Diagnosis & Management of Deep Neck Infections

Physicians in the pre-antibiotic era were well versed in the recognition and treatment of deep neck infections. Today, although not as frequent as years past, all primary physicians should have an understanding of the initial diagnosis. These are very serious infections with frequent life threatening complications that may follow inadequate treatment.

The muscles, vessels and visceral structures of the neck are encased in connective tissue. Fascial spaces are potential areas between the connective tissues. When abscess formation occurs, spread will be in these fascial spaces and places of least resistance. The neck is divided into multiple potential spaces. The prevertebral and retropharyngeal spaces are posterior separated by the alar fascia. The lateral pharyngeal space is cone shaped from the hyoid to skull base. The submandibular space is comprised of the sublingual and submaxillary components separated by the mylohyoid muscle. The visceral space lies adjacent to the esophagus and trachea.

Pain and limitation of jaw and neck motion are present in all deep neck infections. Diffuse swelling and sometimes pitting edema are present except in those of the prevertebral space. Fluctuance of neck is almost never noted due to deep location of the abscess. Fever is usually sustained well above normal in untreated cases. Antibiotics can reduce it but rarely bring it to normal. An intense leukocytosis with a left shift will be present. Dehydration, hyperosmolarity from the severe dysphagia is often present.

Types & Symptoms:

Infections of the prevertebral or retropharyngeal space are often characterized by noisy breathing, “hot potato” voice, dysphagia and odynophagia. Boggy, inflamed mucosa is noted on oropharyngeal exam. Abscess formation in the retropharyngeal space tends to lie slightly to the side because of the midline raphe. Prevertebral abscesses are midline. Both types of abscesses are well demonstrated on lateral soft tissue neck x-ray or CT scan. A widening of the prevertebral retropharyngeal soft tissue may be noted.

Infection in the lateral pharyngeal space causes medial displacement of the lateral pharyngeal wall and fullness in the retromandibular region. Trismus secondary to involvement of the mastication muscles may be present. Dysphagia is also present.

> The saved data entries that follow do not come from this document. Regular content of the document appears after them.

-- ==== Sys2Proof/Decode.lean ====
section
/-!
DEFINITION. The command a word spells. spec/opcode_table.json gives no row any bits (its commands are pin events,
timer expiries, completions and register words, not encodings), so no word spells a command.
-/
namespace Sys2Proof

/-- The command that the word `w` of `nbits` bits spells by the table's bits: none, since no row has bits. -/
def decodeTableWord (_nbits _w : Nat) : Option Instr := none

end Sys2Proof
end

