-- ==== Sys2Proof/Config.lean ====
section
/-!
DEFINITION. What the manual leaves open and no rule fixes: the free values.
-/
namespace Sys2Proof

/-- FREE VALUE (log entry 5, DESIGN CHOICE). The word a table read returns for a field to which the manual gives no
value in the state it is read in: a playhead part that the playhead's content does not have (R96), and the launch-trip
and expiry words of a queue block whose presence bits are clear (R127). The argument is `State.freeReads`, which every
table read moves on. -/
opaque Config.unstatedWord : Nat → Word

/-- FREE VALUE (log entry 8, DESIGN CHOICE). Whether the count of groups walked that a cut saves takes in the group of
the playhead itself. R87 saves the groups walked before that group; R53 and the worked sequence of
04_language_channels.md save the count of the group playing. No rule decides between the two. -/
opaque Config.savedCountTakesInTheGroup : Bool

end Sys2Proof
end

Submandibular space infections involving sublingual area begin with dysphagia, hot potato voice and decreased tongue mobility. Floor of mouth mucosa is inflamed and edematous. Swelling above the mylohyoid muscle sling causes tongue retrusion sometimes with airway compromise. Submental infection tend to localize more externally unless the infection breaks through mylohyoid or goes around it’s edge. A high degree of tissue tension in a relatively confined space can rapidly increase dysphagia and respiratory compromise to produce a full-fledged Ludwig’s angina.

The bacteria causing these infections are most often staphylococcus aureus, hemolytic streptococcus, and anaerobic streptococci and Bacteroides species. In over 50% of reported cases, no specific source of infection is found. The extension of infections from primary focus into deep fascial space is usually secondary to suppuration of lymph nodes and deep lymphatic spread.

Treatment involves hospitalization for evaluation with CT scans, intense broad spectrum IV antibiotics and management of fluid deficits. Only 10-15% of patients with deep neck infections will resolve with medical management alone and failure to improve after 24 hours should be indication for drainage. A referral to a surgeon knowledgeable in the anatomy of the neck is required for possible incision and drainage.

Treatment must be done quickly to facilitate resolution and avoid lifethreatening complications!!